The inverse transformer 920 may perform frequency-to-time transformation (or, frequency-to-time mapping), and thus inversely transform the scale factors of the first window that is inversely quantized in the inverse quantizer 910. The frequency-to-time transformation may be performed by using an inverse quadrature mirror filterbank (IQMF) method, an inverse modified discrete Fourier transform (IMDCT) method, an inverse fast Fourier transform (IFFT) method, or the like, but the embodiments of the present invention are not limited thereto.
The audio signal, which is transferred from the apparatus 300 that includes the pitch filter 870 illustrated in FIG. 8, is inversely transformed in the inverse transformer 920, and may be recovered by applying low delay synthesis windowing and pitch post-filtering.
For convenience of description, the embodiments of the present invention only include operations regarding a single first window. However, the apparatus 900 according to the embodiments of the present invention may repeat the operations described in the embodiments of the present invention for each of a plurality of first windows.
FIG. 10 is a flowchart of a method for decoding an audio signal according to an embodiment of the present invention.
Referring to FIG. 10, the method of decoding the audio signal according to an embodiment of the present invention includes operations that are processed by the apparatus 900 of FIG. 9. Therefore, all of the aforementioned features and elements of the apparatus 900 of FIG. 9 apply to the method of FIG. 10.
In operation S1010, the apparatus 900 may receive the first window of the encoded audio signal.
The apparatus 900 may receive a bitstream, and extract an entropy-encoded audio signal from the bitstream. The apparatus 900 may entropy-decode the entropy encoded audio signal. The first window that is received in operation S1010 may be an entropy-decoded audio signal.
The first window that is received in operation S1010 may be generated by using the masking threshold. According to the frame size of the first window, the masking threshold may be determined by using the second window that has a different frame size from the first window.

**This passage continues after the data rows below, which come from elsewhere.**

-- ==== Sys2Proof/Machine/Map.lean ====
section
/-! DEFINITION. The device registers of the module: where each one lies, its
reset word, and where each of its fields stands. Every line is taken from the
register and field tables of the owning chapter of the spec (R91, R197, R241,
R242, R264, R270, R346, R397, R416, R447, R448, R455, R465, R478, R481, R499,
R516, R517, R539, R546), at the base addresses of R553. -/

namespace Sys2Proof.Machine

/-- A device register: its address in the local map and its reset word (R552, R556, R561). -/
structure Rg where
  addr : Nat
  rst  : Nat
deriving DecidableEq, Repr

/-- A field of a device register: its register, its lowest bit and its width. -/
structure Fd where
  reg   : Rg
  lo    : Nat
  width : Nat
deriving DecidableEq, Repr

/-- A row of a block's register table, with the bits of each field type (R10) and the retained
bits (R12). -/
structure RegRow where
  off    : Nat
  count  : Nat
  stride : Nat
  rst    : Nat
  keep   : Nat
  rw     : Nat
  w1c    : Nat
  w1s    : Nat
deriving DecidableEq, Repr

/-- The default reaction code of each source (R494, 16_signal_box.md): the codes of R485, run by run
in the order of the source table. -/
def sbDefaultCode (s : Nat) : Nat :=
  if s ≤ 0 then 0
  else if s ≤ 1 then 1
  else if s ≤ 2 then 2
  else if s ≤ 3 then 4
  else if s ≤ 4 then 3
  else if s ≤ 6 then 2
  else if s ≤ 9 then 0
  else if s ≤ 10 then 4
  else if s ≤ 16 then 0
  else if s ≤ 19 then 1
  else if s ≤ 21 then 0
  else if s ≤ 22 then 2
  else if s ≤ 23 then 1
  else if s ≤ 24 then 0
  else if s ≤ 30 then 1
  else if s ≤ 31 then 0
  else if s ≤ 35 then 1
  else if s ≤ 37 then 0
  else if s ≤ 38 then 2
  else if s ≤ 39 then 1
  else if s ≤ 40 then 0
  else if s ≤ 41 then 1
  else if s ≤ 42 then 0
  else if s ≤ 45 then 1
  else if s ≤ 47 then 0
  else if s ≤ 50 then 1
  else if s ≤ 51 then 2
  else if s ≤ 52 then 1
  else if s ≤ 55 then 0
  else if s ≤ 57 then 1
  else if s ≤ 58 then 2
  else if s ≤ 59 then 0
  else if s ≤ 79 then 1
  else if s ≤ 95 then 2
  else if s ≤ 102 then 1
  else if s ≤ 103 then 2
  else if s ≤ 108 then 1
  else if s ≤ 110 then 0
  else if s ≤ 113 then 1
  else if s ≤ 114 then 0
  else if s ≤ 115 then 2
  else if s ≤ 116 then 4
  else if s ≤ 117 then 5
  else if s ≤ 118 then 2
  else if s ≤ 120 then 1
  else if s ≤ 121 then 0
  else if s ≤ 122 then 1
  else if s ≤ 123 then 4
  else if s ≤ 124 then 1
  else if s ≤ 125 then 0
  else if s ≤ 126 then 1
  else 4

/-! ### Block `sys` -/

/-- R91, 03_clocks_reset_sleep.md. -/
def Rg.RST_CAUSE : Rg := ⟨0x40000000, 0x1⟩
def Fd.RST_CAUSE_POR : Fd := ⟨Rg.RST_CAUSE, 0, 1⟩
def Fd.RST_CAUSE_NRST : Fd := ⟨Rg.RST_CAUSE, 1, 1⟩
def Fd.RST_CAUSE_NRST_STUCK : Fd := ⟨Rg.RST_CAUSE, 2, 1⟩
def Fd.RST_CAUSE_SIGBOX : Fd := ⟨Rg.RST_CAUSE, 3, 1⟩
def Fd.RST_CAUSE_TALLY : Fd := ⟨Rg.RST_CAUSE, 4, 1⟩
def Fd.RST_CAUSE_DEBUG : Fd := ⟨Rg.RST_CAUSE, 5, 1⟩
/-- R91, 03_clocks_reset_sleep.md. -/
def Rg.STRAP : Rg := ⟨0x40000004, 0x0⟩
def Fd.STRAP_BOOT : Fd := ⟨Rg.STRAP, 0, 2⟩
def Fd.STRAP_SPLIT_A_PIN : Fd := ⟨Rg.STRAP, 2, 1⟩
def Fd.STRAP_SPLIT_B_PIN : Fd := ⟨Rg.STRAP, 3, 1⟩
def Fd.STRAP_SPLIT_A : Fd := ⟨Rg.STRAP, 4, 1⟩
def Fd.STRAP_SPLIT_B : Fd := ⟨Rg.STRAP, 5, 1⟩
def Fd.STRAP_SAFE_ONLY : Fd := ⟨Rg.STRAP, 6, 1⟩
/-- R91, 03_clocks_reset_sleep.md. -/
def Rg.BOOT_STAT : Rg := ⟨0x40000008, 0x0⟩
def Fd.BOOT_STAT_RESULT : Fd := ⟨Rg.BOOT_STAT, 0, 4⟩
def Fd.BOOT_STAT_SOURCE : Fd := ⟨Rg.BOOT_STAT, 4, 2⟩
def Fd.BOOT_STAT_IMAGE_FMT : Fd := ⟨Rg.BOOT_STAT, 8, 2⟩
/-- R91, 03_clocks_reset_sleep.md. -/
def Rg.CLK_STAT : Rg := ⟨0x40000010, 0x0⟩
def Fd.CLK_STAT_XIN : Fd := ⟨Rg.CLK_STAT, 0, 1⟩
def Fd.CLK_STAT_PLL_CORE : Fd := ⟨Rg.CLK_STAT, 1, 1⟩
def Fd.CLK_STAT_PLL_SYS : Fd := ⟨Rg.CLK_STAT, 2, 1⟩
def Fd.CLK_STAT_TALLY_OSC : Fd := ⟨Rg.CLK_STAT, 3, 1⟩
def Fd.CLK_STAT_AON_OSC : Fd := ⟨Rg.CLK_STAT, 4, 1⟩
def Fd.CLK_STAT_EAST_RCLK : Fd := ⟨Rg.CLK_STAT, 5, 1⟩
def Fd.CLK_STAT_WEST_RCLK : Fd := ⟨Rg.CLK_STAT, 6, 1⟩
def Fd.CLK_STAT_CHOSC : Fd := ⟨Rg.CLK_STAT, 16, 16⟩
/-- R91, 03_clocks_reset_sleep.md. -/
def Rg.NRST_STAT : Rg := ⟨0x40000014, 0x0⟩
def Fd.NRST_STAT_MASKED : Fd := ⟨Rg.NRST_STAT, 0, 1⟩
def Fd.NRST_STAT_LEVEL : Fd := ⟨Rg.NRST_STAT, 1, 1⟩
def Fd.NRST_STAT_STUCK_CNT : Fd := ⟨Rg.NRST_STAT, 8, 8⟩
/-- R91, 03_clocks_reset_sleep.md. -/
def Rg.BLK_RST0 : Rg := ⟨0x40000020, 0x0⟩
def Fd.BLK_RST0_SHUNT : Fd := ⟨Rg.BLK_RST0, 0, 1⟩
def Fd.BLK_RST0_CRCU : Fd := ⟨Rg.BLK_RST0, 1, 1⟩
def Fd.BLK_RST0_SPX : Fd := ⟨Rg.BLK_RST0, 2, 1⟩
def Fd.BLK_RST0_ORVIA : Fd := ⟨Rg.BLK_RST0, 3, 1⟩
def Fd.BLK_RST0_TTBL : Fd := ⟨Rg.BLK_RST0, 4, 1⟩
def Fd.BLK_RST0_MANI : Fd := ⟨Rg.BLK_RST0, 5, 1⟩
def Fd.BLK_RST0_SESS : Fd := ⟨Rg.BLK_RST0, 6, 1⟩
def Fd.BLK_RST0_POOL : Fd := ⟨Rg.BLK_RST0, 7, 1⟩
def Fd.BLK_RST0_TRIAD_A : Fd := ⟨Rg.BLK_RST0, 8, 1⟩
def Fd.BLK_RST0_TRIAD_B : Fd := ⟨Rg.BLK_RST0, 9, 1⟩
def Fd.BLK_RST0_PATROL : Fd := ⟨Rg.BLK_RST0, 10, 1⟩
def Fd.BLK_RST0_CALST : Fd := ⟨Rg.BLK_RST0, 11, 1⟩
/-- R91, 03_clocks_reset_sleep.md. -/
def Rg.BLK_RST1 : Rg := ⟨0x40000024, 0x0⟩
def Fd.BLK_RST1_CH : Fd := ⟨Rg.BLK_RST1, 0, 16⟩
def Fd.BLK_RST1_RFX : Fd := ⟨Rg.BLK_RST1, 16, 16⟩
/-- R91, 03_clocks_reset_sleep.md. -/
def Rg.SLEEP_CTRL : Rg := ⟨0x40000030, 0x0⟩
def Fd.SLEEP_CTRL_RDY_A : Fd := ⟨Rg.SLEEP_CTRL, 0, 1⟩
def Fd.SLEEP_CTRL_RDY_B : Fd := ⟨Rg.SLEEP_CTRL, 1, 1⟩
def Fd.SLEEP_CTRL_WAKE_EN : Fd := ⟨Rg.SLEEP_CTRL, 8, 4⟩
/-- R91, 03_clocks_reset_sleep.md. -/
def Rg.SLEEP_STAT : Rg := ⟨0x40000034, 0x0⟩
def Fd.SLEEP_STAT_STATE : Fd := ⟨Rg.SLEEP_STAT, 0, 2⟩
def Fd.SLEEP_STAT_ABORTED : Fd := ⟨Rg.SLEEP_STAT, 2, 1⟩
def Fd.SLEEP_STAT_REFUSE : Fd := ⟨Rg.SLEEP_STAT, 4, 3⟩
/-- R91, 03_clocks_reset_sleep.md. -/
def Rg.WAKE_CAUSE : Rg := ⟨0x40000038, 0x0⟩
def Fd.WAKE_CAUSE_PIN : Fd := ⟨Rg.WAKE_CAUSE, 0, 1⟩
def Fd.WAKE_CAUSE_FRAME : Fd := ⟨Rg.WAKE_CAUSE, 1, 1⟩
def Fd.WAKE_CAUSE_TIMER : Fd := ⟨Rg.WAKE_CAUSE, 2, 1⟩
def Fd.WAKE_CAUSE_CHAN : Fd := ⟨Rg.WAKE_CAUSE, 3, 1⟩
def Fd.WAKE_CAUSE_CHAN_NUM : Fd := ⟨Rg.WAKE_CAUSE, 16, 4⟩
/-- R91, 03_clocks_reset_sleep.md. -/
def Rg.WAKE_CHMASK : Rg := ⟨0x4000003C, 0x0⟩
def Fd.WAKE_CHMASK_MASK : Fd := ⟨Rg.WAKE_CHMASK, 0, 16⟩
/-- R91, 03_clocks_reset_sleep.md. -/
def Rg.AON_CNT : Rg := ⟨0x40000040, 0x0⟩
def Fd.AON_CNT_COUNT : Fd := ⟨Rg.AON_CNT, 0, 32⟩
/-- R91, 03_clocks_reset_sleep.md. -/
def Rg.AON_CMP : Rg := ⟨0x40000044, 0xFFFFFFFF⟩
def Fd.AON_CMP_CMP : Fd := ⟨Rg.AON_CMP, 0, 32⟩
/-- R91, 03_clocks_reset_sleep.md. -/
def Rg.GEN (i : Nat) : Rg := ⟨0x40000100 + 0x4 * i, 0x1⟩
def Fd.GEN_GEN (i : Nat) : Fd := ⟨Rg.GEN i, 0, 8⟩
/-- R517, 17_tally_watchdog.md. -/
def Rg.RFG_STAT : Rg := ⟨0x40000200, 0x0⟩
def Fd.RFG_STAT_ACTIVE : Fd := ⟨Rg.RFG_STAT, 0, 1⟩
def Fd.RFG_STAT_CAUSE : Fd := ⟨Rg.RFG_STAT, 1, 2⟩
def Fd.RFG_STAT_ENTRIES : Fd := ⟨Rg.RFG_STAT, 8, 8⟩
/-- R517, 17_tally_watchdog.md. -/
def Rg.RFG_CHAL : Rg := ⟨0x40000204, 0x0⟩
def Fd.RFG_CHAL_CHAL : Fd := ⟨Rg.RFG_CHAL, 0, 32⟩
/-- R517, 17_tally_watchdog.md. -/
def Rg.RFG_REL : Rg := ⟨0x40000208, 0x0⟩
def Fd.RFG_REL_VALUE : Fd := ⟨Rg.RFG_REL, 0, 32⟩
/-- R517, 17_tally_watchdog.md. -/
def Rg.RFG_LAST : Rg := ⟨0x4000020C, 0x0⟩
def Fd.RFG_LAST_RESULT : Fd := ⟨Rg.RFG_LAST, 0, 2⟩
def Fd.RFG_LAST_CORE : Fd := ⟨Rg.RFG_LAST, 2, 1⟩
def Fd.RFG_LAST_NODE : Fd := ⟨Rg.RFG_LAST, 16, 10⟩
/-- R546, 19_rollcall_debug_identity.md. -/
def Rg.RC_CTRL : Rg := ⟨0x4000F010, 0x10⟩
def Fd.RC_CTRL_PAD_EN : Fd := ⟨Rg.RC_CTRL, 0, 1⟩
def Fd.RC_CTRL_PAD_EDGE : Fd := ⟨Rg.RC_CTRL, 1, 1⟩
def Fd.RC_CTRL_RELEASE : Fd := ⟨Rg.RC_CTRL, 2, 1⟩
def Fd.RC_CTRL_TRIGGER : Fd := ⟨Rg.RC_CTRL, 3, 1⟩
def Fd.RC_CTRL_STATION_EN : Fd := ⟨Rg.RC_CTRL, 4, 1⟩
def Fd.RC_CTRL_CANCEL : Fd := ⟨Rg.RC_CTRL, 5, 1⟩
/-- R546, 19_rollcall_debug_identity.md. -/
def Rg.RC_STAT : Rg := ⟨0x4000F014, 0x0⟩
def Fd.RC_STAT_HELD : Fd := ⟨Rg.RC_STAT, 0, 1⟩
def Fd.RC_STAT_SRC : Fd := ⟨Rg.RC_STAT, 1, 3⟩
def Fd.RC_STAT_SB : Fd := ⟨Rg.RC_STAT, 4, 7⟩
def Fd.RC_STAT_OVERRUN : Fd := ⟨Rg.RC_STAT, 16, 8⟩
def Fd.RC_STAT_SCHEDULED : Fd := ⟨Rg.RC_STAT, 24, 1⟩
def Fd.RC_STAT_SCHED_DROP : Fd := ⟨Rg.RC_STAT, 25, 1⟩
def Fd.RC_STAT_MISSED : Fd := ⟨Rg.RC_STAT, 26, 1⟩
/-- R546, 19_rollcall_debug_identity.md. -/
def Rg.RC_SCHED_LO : Rg := ⟨0x4000F018, 0x0⟩
def Fd.RC_SCHED_LO_T : Fd := ⟨Rg.RC_SCHED_LO, 0, 32⟩
/-- R546, 19_rollcall_debug_identity.md. -/
def Rg.RC_SCHED_HI : Rg := ⟨0x4000F01C, 0x0⟩
def Fd.RC_SCHED_HI_T : Fd := ⟨Rg.RC_SCHED_HI, 0, 32⟩
/-- R546, 19_rollcall_debug_identity.md. -/
def Rg.RC_SCHED_ID : Rg := ⟨0x4000F020, 0x0⟩
def Fd.RC_SCHED_ID_ID : Fd := ⟨Rg.RC_SCHED_ID, 0, 16⟩
def Fd.RC_SCHED_ID_ORIGIN : Fd := ⟨Rg.RC_SCHED_ID, 16, 10⟩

In operation S1020, the apparatus 900 may inversely quantize the first window received in operation S1010 by using the quantization information received from the apparatus 300. The apparatus 900 may generate the scale factors of the first window by inversely quantizing the received first window.
In operation S1030, the apparatus 900 may recover the audio signal by inversely transforming the scale factors of the first window.
Other embodiments of the present invention can also be implemented through computer-readable code/instructions in/on a medium, e.g., a computer-readable medium, to control at least one processing element to implement any above described embodiment. The medium can correspond to any medium/media permitting the storage and/or transmission of the computer-readable code.
The computer-readable code can be recorded/transferred on a medium in a variety of ways, with examples of the medium including recording media, such as magnetic storage media (e.g., ROM, floppy disks, hard disks, etc.) and optical recording media (e.g., CD-ROMs, or DVDs), and transmission media such as Internet transmission media. Thus, the medium may be such a defined and measurable structure including or carrying a signal or information, such as a device carrying a bitstream, according to one or more embodiments of the present invention. The media may also be a distributed network, so that the computer-readable code is stored/transferred and executed in a distributed fashion. Furthermore, the processing element could include a processor or a computer processor, and processing elements may be distributed and/or included in a single device.
It should be understood that the exemplary embodiments described herein should be considered in a descriptive sense only and not for purposes of limitation. Descriptions of features or aspects within each embodiment should typically be considered as available for other similar features or aspects in other embodiments.